INFORMATION Start Marker

-- ==== Sys2Proof/Decode.lean ====
section
/-! DEFINITION. The command that a word of bits spells. The command table gives no row any bits, so no word spells one. -/

namespace Sys2Proof

/-- The command of a word. The block's commands arrive as events, register accesses, frames and descriptors, not as
encoded words: `spec/opcode_table.json` gives no row a bit, so every word is refused. (DESIGN CHOICE, log entry 3) -/
def decodeTableWord (_nbits _w : Nat) : Option Instr := none

end Sys2Proof
end

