-- ==== Sys2Proof/Config.lean ====
section
/-! DEFINITION. What an implementation fixes and the spec does not give: free values, none of which has a body. -/

namespace Sys2Proof.Config

/-- Which of the FP32 results within the bound of Table 2-6 the A1 function reference returns for a vector function (R505): `op` is
the op code of Table 4-7. The special results of Table 2-6 and the bound are enforced where it is used. (DESIGN CHOICE, log entry 19) -/
opaque vecFn : Nat → Word32 → Word32

/-- Which of the results within the bound of Table 2-7 the A1 function reference returns for a drain function f (R505): `f` is the
code of the MOD. (DESIGN CHOICE, log entry 19) -/
opaque drainFn : Nat → Word32 → Word32

/-- Which of the results within the bound of Table 2-7 the A1 function reference returns for a derivative f′ (R505). (DESIGN CHOICE, log entry 19) -/
opaque drainDeriv : Nat → Word32 → Word32

/-- The Eskor results of the vector functions, from the forerunner's tables (R74, Table 2-9). (DESIGN CHOICE, log entry 20) -/
opaque eskorVecFn : Nat → Word32 → Word32

/-- The Eskor results of the drain functions (R74). (DESIGN CHOICE, log entry 20) -/
opaque eskorDrainFn : Nat → Word32 → Word32

/-- The Eskor results of the drain derivatives (R74). (DESIGN CHOICE, log entry 20) -/
opaque eskorDrainDeriv : Nat → Word32 → Word32

/-- A byte of host memory that the module has not written: by partition and bus address. (DESIGN CHOICE, log entry 6) -/
opaque hostByte : Nat → Nat → Byte

/-- The n-th free value drawn: what the spec leaves undefined, unstated or to an entropy source. (DESIGN CHOICE, log entry 7) -/
opaque freeValue : Nat → Nat

/-- Does an ECDSA P-384 signature over a digest verify under a public key (R482)? key, digest, signature. -/
opaque ecdsaVerify : List Byte → List Byte → List Byte → Bool

/-- Does an LMS signature over a digest verify under a public key (R482)? -/
opaque lmsVerify : List Byte → List Byte → List Byte → Bool

/-- The ECDSA P-384 signature of the module's attestation key over a digest: 96 bytes are used (R455, R486). -/
opaque signature : List Byte → List Byte

/-- The answer to an SPDM request that the SPDM standard, not this manual, fixes (R485): code and request bytes. (PRESUMED, log entry 24) -/
opaque spdmAnswer : Nat → List Byte → List Byte

/-- The image of a firmware component that the module was made with: header and payload (R478). (DESIGN CHOICE, log entry 61) -/
opaque factoryImage : Nat → List Byte

/-- Offset of the MSI-X message control word in configuration space. (PRESUMED, log entry 62) -/
opaque msixControl : Nat

/-- Offset of the SR-IOV control word in PF0's configuration space. (PRESUMED, log entry 62) -/
opaque sriovControl : Nat

/-- SHA-384 of the vendor's ECDSA public key, as OTP holds it (R479). -/
opaque otpEcdsaHash : Nat

/-- SHA-384 of the vendor's LMS public key, as OTP holds it (R479). -/
opaque otpLmsHash : Nat

/-- SHA-384 of the boot ROM (R480). -/
opaque romDigest : Nat

/-- The cycle in which ENG_STATUS is read was a freeze cycle (Table 3-11): by core and ARR count. (DESIGN CHOICE, log entry 68) -/
opaque engineFrozen : Nat → Nat → Bool

/-- The bytes of measurement blocks 7 and 8 (Table 17-3), of which the spec gives the contents and no layout. -/
opaque blockLayout : Nat → List Nat → List Byte

/-- The type byte of a measurement block in an attestation report (Table 17-4). -/
opaque blockType : Nat → Nat

/-- A part of a debug token (R490), to which the spec gives no layout: 0 challenge, 1 module ID, 2 requested state, 3 the signed
message, 4 and 5 the vendor's ECDSA and LMS public keys, 6 and 7 the two signatures. -/
opaque tokenField : Nat → List Byte → List Byte

/-- The IDCODE of the JTAG port (R490). -/
opaque idcode : Nat

end Sys2Proof.Config
end

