/-- LX_VSETVL (R128): VL := min(rs1, VLMAX); mod 3 is illegal. -/
def execLxVsetvl (core : CoreId) (md : BitVec 2) (rd rs1 : BitVec 5) (s : State) : Out :=
  .next (vecIssue s core.toNat (vmWord md.toNat 2 rd.toNat rs1.toNat 0) (fun _ => true) (fun c =>
    let n := min (getX c rs1).toNat (vlmax (mdBits md.toNat))
    setX (setVl c n) rd (BitVec.ofNat 32 n)))

/-- LX_VMVX: x[rd] := element x[rs2] of vs1, zero-extended; 0 at an index of VLMAX or more. -/
def execLxVmvx (core : CoreId) (md : BitVec 2) (rd vs1 rs2 : BitVec 5) (s : State) : Out :=
  .next (vecIssue s core.toNat (vmWord md.toNat 3 rd.toNat vs1.toNat rs2.toNat) (fun _ => true) (fun c =>
    let bits := mdBits md.toNat
    let i := (getX c rs2).toNat
    setX c rd (if i < vlmax bits then BitVec.ofNat 32 (elem (getV c vs1) bits i) else 0)))

/-- LX_VINS: element x[rs2] of vd := low bits of x[rs1]; nothing at an index of VLMAX or more. -/
def execLxVins (core : CoreId) (md : BitVec 2) (vd rs1 rs2 : BitVec 5) (s : State) : Out :=
  .next (vecIssue s core.toNat (vmWord md.toNat 4 vd.toNat rs1.toNat rs2.toNat) (fun _ => true) (fun c =>
    let bits := mdBits md.toNat
    let i := (getX c rs2).toNat
    if i < vlmax bits then
      setV c vd (BitVec.ofNat 2048 (packedSet (getV c vd).toNat bits i (getX c rs1).toNat))
    else c))

/-! ### Condition registers (R137, Table 4-10) -/

/-- A condition operation: VL above 64 stops the program (R135). -/
def condIssue (s : State) (k f7 rd rs1 rs2 : Nat) (f : Core → Core) : State :=
  vecIssue s k (c2Word f7 rs2 rs1 2 rd) (fun c => decide (c.regs.vl ≤ 64)) f

/-- LX_CAND. -/
def execLxCand (core : CoreId) (cd cs1 cs2 : BitVec 2) (s : State) : Out :=
  .next (condIssue s core.toNat 0 cd.toNat cs1.toNat cs2.toNat (fun c => setC c cd (getC c cs1 &&& getC c cs2)))
/-- LX_COR. -/
def execLxCor (core : CoreId) (cd cs1 cs2 : BitVec 2) (s : State) : Out :=
  .next (condIssue s core.toNat 1 cd.toNat cs1.toNat cs2.toNat (fun c => setC c cd (getC c cs1 ||| getC c cs2)))
/-- LX_CXOR. -/
def execLxCxor (core : CoreId) (cd cs1 cs2 : BitVec 2) (s : State) : Out :=
  .next (condIssue s core.toNat 2 cd.toNat cs1.toNat cs2.toNat (fun c => setC c cd (getC c cs1 ^^^ getC c cs2)))
/-- LX_CANDN: C[rs1] and not C[rs2]. -/
def execLxCandn (core : CoreId) (cd cs1 cs2 : BitVec 2) (s : State) : Out :=
  .next (condIssue s core.toNat 3 cd.toNat cs1.toNat cs2.toNat (fun c => setC c cd (getC c cs1 &&& ~~~getC c cs2)))
/-- LX_CNOT. -/
def execLxCnot (core : CoreId) (cd cs1 : BitVec 2) (s : State) : Out :=
  .next (condIssue s core.toNat 4 cd.toNat cs1.toNat 0 (fun c => setC c cd (~~~getC c cs1)))

/-- Set bits of a condition register. -/
def popCount (c : Word64) : Nat := ((List.range 64).filter (fun i => c.getLsbD i)).length

/-- LX_CPOP. -/
def execLxCpop (core : CoreId) (rd : BitVec 5) (cs1 : BitVec 2) (s : State) : Out :=
  .next (condIssue s core.toNat 5 rd.toNat cs1.toNat 0 (fun c => setX c rd (BitVec.ofNat 32 (popCount (getC c cs1)))))
/-- LX_CRD_LO. -/
def execLxCrdLo (core : CoreId) (rd : BitVec 5) (cs1 : BitVec 2) (s : State) : Out :=
  .next (condIssue s core.toNat 6 rd.toNat cs1.toNat 0 (fun c => setX c rd ((getC c cs1).setWidth 32)))
/-- LX_CRD_HI. -/
def execLxCrdHi (core : CoreId) (rd : BitVec 5) (cs1 : BitVec 2) (s : State) : Out :=
  .next (condIssue s core.toNat 7 rd.toNat cs1.toNat 0 (fun c => setX c rd ((getC c cs1 >>> 32).setWidth 32)))
/-- LX_CWR_LO: the other half is unchanged. -/
def execLxCwrLo (core : CoreId) (cd : BitVec 2) (rs1 : BitVec 5) (s : State) : Out :=
  .next (condIssue s core.toNat 8 cd.toNat rs1.toNat 0 (fun c =>
    setC c cd ((getC c cd >>> 32).setWidth 32 ++ getX c rs1)))
/-- LX_CWR_HI. -/
def execLxCwrHi (core : CoreId) (cd : BitVec 2) (rs1 : BitVec 5) (s : State) : Out :=
  .next (condIssue s core.toNat 9 cd.toNat rs1.toNat 0 (fun c =>
    setC c cd (getX c rs1 ++ (getC c cd).setWidth 32)))

/-- Index of the lowest set bit; 64 if none. -/
def firstSet (c : Word64) : Nat := ((List.range 64).find? (fun i => c.getLsbD i)).getD 64

/-- LX_CFIRST. -/
def execLxCfirst (core : CoreId) (rd : BitVec 5) (cs1 : BitVec 2) (s : State) : Out :=
  .next (condIssue s core.toNat 0x0A rd.toNat cs1.toNat 0 (fun c => setX c rd (BitVec.ofNat 32 (firstSet (getC c cs1)))))
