/-- The comparison of one block's digests: (member, digest) in rank order, this member among them (R320). -/
def judge (me : Nat) (ds : List (Nat × Nat)) : BlockVerdict :=
  let mine := ((ds.find? (fun x => x.1 == me)).map (·.2)).getD 0
  if ds.all (fun x => x.2 == mine) then .same
  else if ds.length < 3 then .diverged
  else
    match ds.find? (fun x => decide (ds.length < 2 * (ds.filter (fun y => y.2 == x.2)).length)) with
    | none => .diverged
    | some x => if x.2 = mine then .others else .mine x.2 ((ds.filter (fun y => y.2 == x.2)).map (·.1))

/-- Verdicts of a group's blocks. -/
def groupVerdicts (s : State) (j : Job) (r : CommitRun) (g : Nat) : List (Nat × Nat × BlockVerdict) :=
  let me := s.life.moduleId
  let members := ((j.groups[g]?).map (·.members)).getD []
  ((groupDigests s j g).zipIdx).map (fun x =>
    let ds := members.filterMap (fun m =>
      if m = me then some (m, x.1.2.2)
      else (r.digests.find? (fun d => d.member == m && d.group == g)).map (fun d => (m, d.digests.getD x.2 0)))
    (x.1.1, x.1.2.1, judge me ds))

/-! ### Progress of a STEP_COMMIT or STEP_RECOVER -/

/-- The run of a partition's commit changed. -/
def modRun (s : State) (p : Nat) (f : CommitRun → CommitRun) : State := modJob s p (fun j => { j with commit := j.commit.map f })

/-- The run of a partition's commit. -/
def runOf (s : State) (p : Nat) : Option CommitRun := (jobAt s p).bind (·.commit)

/-- The status of a run that commits (R319, R462). -/
def commitStatus (r : CommitRun) (held mismatch : Bool) : Nat :=
  if mismatch then stShardMismatch
  else if r.decision = 3 then stNonfiniteSkipped
  else if r.fetched ≠ 0 then 0x0A03
  else if r.absent ≠ [] then 0x0A02
  else if r.decision = 2 then stNormClipped
  else if held then stTierStall
  else stOk

/-- CRC-64 of the module's digest list in directory and block order, for the journal (Table 16-8). -/
def digestListCrc (s : State) (j : Job) : Nat :=
  crc64 ((allBlocks s j).flatMap (fun x =>
    let e := dirEnt s j x.1
    let d := blockDesc s e x.2
    natToBytes 8 (readSet s e.rule d (((blockSel s d).map (·.1)).getD 0)).digest))

/-- The COMMIT record of the journal; a replay compares it. -/
def journalCommit (s : State) (p : Nat) (j : Job) (decision status : Nat) (clip : Word32) : State :=
  let body := natToBytes 2 decision ++ natToBytes 2 status ++ natToBytes 4 clip.toNat ++ natToBytes 8 (digestListCrc s j)
  modPart (journalWrite s p 0x0A body) p (fun x => { x with replay := x.replay.map (fun r => { r with commits := r.commits ++ [body] }) })

/-- The run ends without commit and the job halts. -/
def endHalted (s : State) (p : Nat) (r : CommitRun) (status result : Nat) : State :=
  match jobAt s p with
  | none => s
  | some j =>
    let s1 := journalCommit s p j r.decision status r.clip
    let s2 := modDrip (haltJob s1 p status) p (fun d => { d with staged := [] })
    endCmdWith s2 r.queue r.pos status result

/-- EMB_UPDATE commands of a partition whose apply stage is over. -/
def finishUpdates (s : State) (p : Nat) : State :=
  (cmdsWhere s (fun _ x c => x.partition == p && c.phase == .admitted && c.opcode == 8 && c.granted)).foldl
    (fun t e => modCmd t e.1 e.2 (fun c => { c with phase := .finished, status := stOk })) s

/-- Step 5 is over: leaders that were absent are replaced (R325), absent members logged (R319), the command's work done. (DEDUCED, log entry 89) -/
def finishRun (s : State) (p : Nat) : State :=
  match jobAt s p, runOf s p with
  | some j, some r =>
    let me := s.life.moduleId
    let s1 := if r.absent = [] then s
      else logError s 0 0xFF 0x0809 p r.queue 0x0A02 0 (bytesToNat (r.absent.flatMap (natToBytes 2)))
    let gone := (j.groups.zipIdx).filter (fun g => r.absent.contains (g.1.members.getD g.1.leaderRank 0))
    let s2 := gone.foldl (fun t g =>
      match (g.1.members.zipIdx).find? (fun x => !r.absent.contains x.1) with
      | none => t
      | some (m, rank) =>
        let t1 := modJob t p (fun y => { y with groups := y.groups.set g.2 { g.1 with leaderRank := rank } })
        if m = me then dripInvalidate (modDrip t1 p (fun d => { d with leads := (d.leads ++ [g.2]).dedup })) p g.2
        else t1) s1
    let held := ((cmdAt s2 r.queue r.pos).map (·.held)).getD false
    let mm := ((j.step.map (·.mismatch.isSome)).getD false)
    finishCmd s2 r.queue r.pos (commitStatus r held mm) (if r.recover then r.recomputed + r.fetched else r.decision)
  | _, _ => s

/-- A block quarantined: stamp unchanged (R321). -/
def quarantine (s : State) (j : Job) (i b : Nat) : State :=
  let e := dirEnt s j i
  let d := blockDesc s e b
  putStampSel s d ((blockStamp s d).getD 0) (((blockSel s d).map (·.1)).getD 0) true

/-- A block fetch request (R321, R357). -/
def requestBlock (s : State) (p step : Nat) (f : Refetch) : State :=
  match f.sources with
  | [] => s
  | m :: _ => sendOr s p m 5 0 0 (step % 2 ^ 32) 0 (natToBytes 4 f.dirIdx ++ natToBytes 4 f.block)

/-- Blocks to be refetched, quarantined and asked for. -/
def beginRefetch (s : State) (p : Nat) (fs : List Refetch) : State :=
  match jobAt s p, runOf s p with
  | some j, some r =>
    let s1 := fs.foldl (fun t f => quarantine t j f.dirIdx f.block) s
    let s2 := modRun s1 p (fun x => { x with phase := .refetch, refetch := fs })
    fs.foldl (fun t f => requestBlock t p r.step f) s2
  | _, _ => s

/-- The comparison of step 5 with the members present. -/
def compareDigests (s : State) (p : Nat) : State :=
  match jobAt s p, runOf s p with
  | some j, some r =>
    let vs := (sharedGroups j s.life.moduleId).flatMap (groupVerdicts s j r)
    match vs.find? (fun v => v.2.2 == .diverged) with
    | some v =>
      let s1 := logError s 2 0xFF 0x0904 p r.queue stDivergence (blockDesc s (dirEnt s j v.1) v.2.1).record (v.1 + v.2.1 * 2 ^ 32)
      endHalted s1 p r stDivergence 0
    | none =>
      let fs := vs.filterMap (fun v => match v.2.2 with
        | .mine want src => some { dirIdx := v.1, block := v.2.1, sources := src, want := some want : Refetch }
        | _ => none)
      if fs.isEmpty then finishRun s p
      else
        let s1 := modDrip s p (fun d => { d with
          staged := d.staged.filter (fun x => !fs.any (fun f => f.dirIdx == x.2.1 && f.block == x.2.2.1)) })
        let s2 := fs.foldl (fun t f =>
          let e := dirEnt t j f.dirIdx
          cohWrite t ((blockDesc t e f.block).record + 0x18) (cp32Bytes 0)) s1
        beginRefetch s2 p fs
  | _, _ => s

/-- Have all digest lists that this member waits for arrived? -/
def digestsIn (s : State) (p : Nat) (j : Job) (r : CommitRun) : Bool :=
  (digestPeers s p j).all (fun m => r.confirmed.contains m || j.policy.removed.contains m)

INFORMATION End Marker

**WHAT YOU HAVE TO DO**
Give back, unchanged, the run of lines in the listing above that begins at the line containing "compares it. -/" and ends at the line containing "def finishRun (s", both included.

**RESULT OF THE TASK**
/-- The COMMIT record of the journal; a replay compares it. -/
def journalCommit (s : State) (p : Nat) (j : Job) (decision status : Nat) (clip : Word32) : State :=
  let body := natToBytes 2 decision ++ natToBytes 2 status ++ natToBytes 4 clip.toNat ++ natToBytes 8 (digestListCrc s j)
  modPart (journalWrite s p 0x0A body) p (fun x => { x with replay := x.replay.map (fun r => { r with commits := r.commits ++ [body] }) })

/-- The run ends without commit and the job halts. -/
def endHalted (s : State) (p : Nat) (r : CommitRun) (status result : Nat) : State :=
  match jobAt s p with
  | none => s
  | some j =>
    let s1 := journalCommit s p j r.decision status r.clip
    let s2 := modDrip (haltJob s1 p status) p (fun d => { d with staged := [] })
    endCmdWith s2 r.queue r.pos status result

/-- EMB_UPDATE commands of a partition whose apply stage is over. -/
def finishUpdates (s : State) (p : Nat) : State :=
  (cmdsWhere s (fun _ x c => x.partition == p && c.phase == .admitted && c.opcode == 8 && c.granted)).foldl
    (fun t e => modCmd t e.1 e.2 (fun c => { c with phase := .finished, status := stOk })) s

/-- Step 5 is over: leaders that were absent are replaced (R325), absent members logged (R319), the command's work done. (DEDUCED, log entry 89) -/
def finishRun (s : State) (p : Nat) : State :=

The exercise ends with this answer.